O DIA EM QUE A MÚSICA MORREU
Por Alexander Lancaster
"Ei! Pense que é a hora de uma revolução no palácio,
Mas lá onde moro o jogo é a solução de compromisso"
(Rolling Stones, Street Fighter Man)
Eu odeio meu trabalho. Não foi para isso que eu me meti com música: procurar garotas bonitinhas mas de pouco talento, fazer que elas cantem e vesti-las da forma mais brega possível até que elas façam todo o dinheiro que puderem. Aliás, "cantem" é um insulto a quem canta de verdade: enganem seria uma definição melhor. Essas meninas, quando chegam, emitem ruídos saídos dos pesadelos de um professor de canto. Como eles são pagos para fazer elas pararem de guinchar, que as suportem - faz parte do seu trabalho. Quando ninguém suportar mais vê-las em todos os cantos, seja na tv, seja nas revistas, terá chegado a hora de fabricar uma nova estrela. Pode se dizer que sou uma espécie de vampiro, e não tenho orgulho em dizer isso.
Por outro lado, não vou negar que ganho muito bem com essa vida.
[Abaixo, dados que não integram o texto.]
/-! #### recordNextEffect -/

@[simp] theorem recordNextEffect_pending (start : Byte) (s : State) : (recordNextEffect start s).pending = s.pending := by
  unfold recordNextEffect; try dsimp only
  repeat' (first | rfl | split | simp)
@[simp] theorem recordNextEffect_choices (start : Byte) (s : State) : (recordNextEffect start s).choices = s.choices := by
  unfold recordNextEffect; try dsimp only
  repeat' (first | rfl | split | simp)
@[simp] theorem recordNextEffect_power (start : Byte) (s : State) : (recordNextEffect start s).power = s.power := by
  unfold recordNextEffect; try dsimp only
  repeat' (first | rfl | split | simp)
@[simp] theorem recordNextEffect_lines (start : Byte) (s : State) : (recordNextEffect start s).lines = s.lines := by
  unfold recordNextEffect; try dsimp only
  repeat' (first | rfl | split | simp)
@[simp] theorem recordNextEffect_nv (start : Byte) (s : State) : (recordNextEffect start s).nv = s.nv := by
  unfold recordNextEffect; try dsimp only
  repeat' (first | rfl | split | simp)
@[simp] theorem recordNextEffect_table (start : Byte) (s : State) : (recordNextEffect start s).table = s.table := by
  unfold recordNextEffect; try dsimp only
  repeat' (first | rfl | split | simp)
@[simp] theorem recordNextEffect_config (start : Byte) (s : State) : (recordNextEffect start s).config = s.config := by
  unfold recordNextEffect; try dsimp only
  repeat' (first | rfl | split | simp)
@[simp] theorem recordNextEffect_pose (start : Byte) (s : State) : (recordNextEffect start s).pose = s.pose := by
  unfold recordNextEffect; try dsimp only
  repeat' (first | rfl | split | simp)
@[simp] theorem recordNextEffect_zones (start : Byte) (s : State) : (recordNextEffect start s).zones = s.zones := by
  unfold recordNextEffect; try dsimp only
  repeat' (first | rfl | split | simp)
@[simp] theorem recordNextEffect_clearance (start : Byte) (s : State) : (recordNextEffect start s).clearance = s.clearance := by
  unfold recordNextEffect; try dsimp only
  repeat' (first | rfl | split | simp)
@[simp] theorem recordNextEffect_segments (start : Byte) (s : State) : (recordNextEffect start s).segments = s.segments := by
  unfold recordNextEffect; try dsimp only
  repeat' (first | rfl | split | simp)
@[simp] theorem recordNextEffect_drive (start : Byte) (s : State) : (recordNextEffect start s).drive = s.drive := by
  unfold recordNextEffect; try dsimp only
  repeat' (first | rfl | split | simp)
@[simp] theorem recordNextEffect_floor (start : Byte) (s : State) : (recordNextEffect start s).floor = s.floor := by
  unfold recordNextEffect; try dsimp only
  repeat' (first | rfl | split | simp)
@[simp] theorem recordNextEffect_ageing (start : Byte) (s : State) : (recordNextEffect start s).ageing = s.ageing := by
  unfold recordNextEffect; try dsimp only
  repeat' (first | rfl | split | simp)
@[simp] theorem recordNextEffect_dock (start : Byte) (s : State) : (recordNextEffect start s).dock = s.dock := by
  unfold recordNextEffect; try dsimp only
  repeat' (first | rfl | split | simp)
@[simp] theorem recordNextEffect_modes (start : Byte) (s : State) : (recordNextEffect start s).modes = s.modes := by
  unfold recordNextEffect; try dsimp only
  repeat' (first | rfl | split | simp)
@[simp] theorem recordNextEffect_latches (start : Byte) (s : State) : (recordNextEffect start s).latches = s.latches := by
  unfold recordNextEffect; try dsimp only
  repeat' (first | rfl | split | simp)
@[simp] theorem recordNextEffect_outputs (start : Byte) (s : State) : (recordNextEffect start s).outputs = s.outputs := by
  unfold recordNextEffect; try dsimp only
  repeat' (first | rfl | split | simp)

/-! #### recordRetireEffect -/

@[simp] theorem recordRetireEffect_pending (slot generation : Byte) (s : State) : (recordRetireEffect slot generation s).pending = s.pending := by
  unfold recordRetireEffect; try dsimp only
  repeat' (first | rfl | split | simp)
@[simp] theorem recordRetireEffect_choices (slot generation : Byte) (s : State) : (recordRetireEffect slot generation s).choices = s.choices := by
  unfold recordRetireEffect; try dsimp only
  repeat' (first | rfl | split | simp)
@[simp] theorem recordRetireEffect_power (slot generation : Byte) (s : State) : (recordRetireEffect slot generation s).power = s.power := by
  unfold recordRetireEffect; try dsimp only
  repeat' (first | rfl | split | simp)
@[simp] theorem recordRetireEffect_lines (slot generation : Byte) (s : State) : (recordRetireEffect slot generation s).lines = s.lines := by
  unfold recordRetireEffect; try dsimp only
  repeat' (first | rfl | split | simp)
@[simp] theorem recordRetireEffect_nv (slot generation : Byte) (s : State) : (recordRetireEffect slot generation s).nv = s.nv := by
  unfold recordRetireEffect; try dsimp only
  repeat' (first | rfl | split | simp)
@[simp] theorem recordRetireEffect_config (slot generation : Byte) (s : State) : (recordRetireEffect slot generation s).config = s.config := by
  unfold recordRetireEffect; try dsimp only
  repeat' (first | rfl | split | simp)
@[simp] theorem recordRetireEffect_pose (slot generation : Byte) (s : State) : (recordRetireEffect slot generation s).pose = s.pose := by
  unfold recordRetireEffect; try dsimp only
  repeat' (first | rfl | split | simp)
@[simp] theorem recordRetireEffect_ageing (slot generation : Byte) (s : State) : (recordRetireEffect slot generation s).ageing = s.ageing := by
  unfold recordRetireEffect; try dsimp only
  repeat' (first | rfl | split | simp)
@[simp] theorem recordRetireEffect_outputs (slot generation : Byte) (s : State) : (recordRetireEffect slot generation s).outputs = s.outputs := by
  unfold recordRetireEffect; try dsimp only
  repeat' (first | rfl | split | simp)

/-! #### pointQueryEffect -/

@[simp] theorem pointQueryEffect_pending (x y : Half) (s : State) : (pointQueryEffect x y s).pending = s.pending := by
  unfold pointQueryEffect; try dsimp only
  repeat' (first | rfl | split | simp)
@[simp] theorem pointQueryEffect_choices (x y : Half) (s : State) : (pointQueryEffect x y s).choices = s.choices := by
  unfold pointQueryEffect; try dsimp only
  repeat' (first | rfl | split | simp)
@[simp] theorem pointQueryEffect_power (x y : Half) (s : State) : (pointQueryEffect x y s).power = s.power := by
  unfold pointQueryEffect; try dsimp only
  repeat' (first | rfl | split | simp)
@[simp] theorem pointQueryEffect_lines (x y : Half) (s : State) : (pointQueryEffect x y s).lines = s.lines := by
  unfold pointQueryEffect; try dsimp only
  repeat' (first | rfl | split | simp)
@[simp] theorem pointQueryEffect_nv (x y : Half) (s : State) : (pointQueryEffect x y s).nv = s.nv := by
  unfold pointQueryEffect; try dsimp only
  repeat' (first | rfl | split | simp)
@[simp] theorem pointQueryEffect_table (x y : Half) (s : State) : (pointQueryEffect x y s).table = s.table := by
  unfold pointQueryEffect; try dsimp only
  repeat' (first | rfl | split | simp)
@[simp] theorem pointQueryEffect_config (x y : Half) (s : State) : (pointQueryEffect x y s).config = s.config := by
  unfold pointQueryEffect; try dsimp only
  repeat' (first | rfl | split | simp)
@[simp] theorem pointQueryEffect_pose (x y : Half) (s : State) : (pointQueryEffect x y s).pose = s.pose := by
  unfold pointQueryEffect; try dsimp only
  repeat' (first | rfl | split | simp)
@[simp] theorem pointQueryEffect_zones (x y : Half) (s : State) : (pointQueryEffect x y s).zones = s.zones := by
  unfold pointQueryEffect; try dsimp only
  repeat' (first | rfl | split | simp)
@[simp] theorem pointQueryEffect_clearance (x y : Half) (s : State) : (pointQueryEffect x y s).clearance = s.clearance := by
  unfold pointQueryEffect; try dsimp only
  repeat' (first | rfl | split | simp)
@[simp] theorem pointQueryEffect_segments (x y : Half) (s : State) : (pointQueryEffect x y s).segments = s.segments := by
  unfold pointQueryEffect; try dsimp only
  repeat' (first | rfl | split | simp)
@[simp] theorem pointQueryEffect_drive (x y : Half) (s : State) : (pointQueryEffect x y s).drive = s.drive := by
  unfold pointQueryEffect; try dsimp only
  repeat' (first | rfl | split | simp)
@[simp] theorem pointQueryEffect_floor (x y : Half) (s : State) : (pointQueryEffect x y s).floor = s.floor := by
  unfold pointQueryEffect; try dsimp only
  repeat' (first | rfl | split | simp)
@[simp] theorem pointQueryEffect_ageing (x y : Half) (s : State) : (pointQueryEffect x y s).ageing = s.ageing := by
  unfold pointQueryEffect; try dsimp only
  repeat' (first | rfl | split | simp)
@[simp] theorem pointQueryEffect_dock (x y : Half) (s : State) : (pointQueryEffect x y s).dock = s.dock := by
  unfold pointQueryEffect; try dsimp only
  repeat' (first | rfl | split | simp)
@[simp] theorem pointQueryEffect_modes (x y : Half) (s : State) : (pointQueryEffect x y s).modes = s.modes := by
  unfold pointQueryEffect; try dsimp only
  repeat' (first | rfl | split | simp)
@[simp] theorem pointQueryEffect_latches (x y : Half) (s : State) : (pointQueryEffect x y s).latches = s.latches := by
  unfold pointQueryEffect; try dsimp only
  repeat' (first | rfl | split | simp)
@[simp] theorem pointQueryEffect_outputs (x y : Half) (s : State) : (pointQueryEffect x y s).outputs = s.outputs := by
  unfold pointQueryEffect; try dsimp only
  repeat' (first | rfl | split | simp)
E que frequentemente essas meninas já passaram por minha cama, embora eu não faça disso uma obrigação para nenhuma delas. É que frequentemente elas percebem em mim uma oportunidade para entrar na carreira, ou, quando ela está entrando na sua espiral de decadência, de se ancorar em algum otário para não perder o que têm. Ou seja, elas me vêem como um instrumento. Então não vou tratá-las de outra forma. Elas tiveram tempo para fazer um pé-de-meia respeitável, mas costumam sempre gastar mais do que têm e contrair dívidas desnecessárias o tempo todo.
Mas minha vida já foi bem diferente.
Eu tinha uns dezesseis anos quando a Macross foi para o espaço pela primeira vez. Eu queria muito dizer que na verdade meu pai era um executivo de alto nível, enviado para fazer fortuna e coroar uma carreira brilhante nos negócios num país que era uma estrela ascendente entre os tigres asiáticos. Mas vou ser honesto: ele era um mero aspone transferido para bem longe de Hong Kong, onde haviam alguns desafetos desnecessários que ele, com sua boca enorme, acabou fazendo. Como ele iria ficar bastante tempo em Macross, e sabia que um continente de distância pode ser venenoso para um casamento que não chegava a ter trinta anos, não hesitou em levar a mim e a minha mãe para a ilha.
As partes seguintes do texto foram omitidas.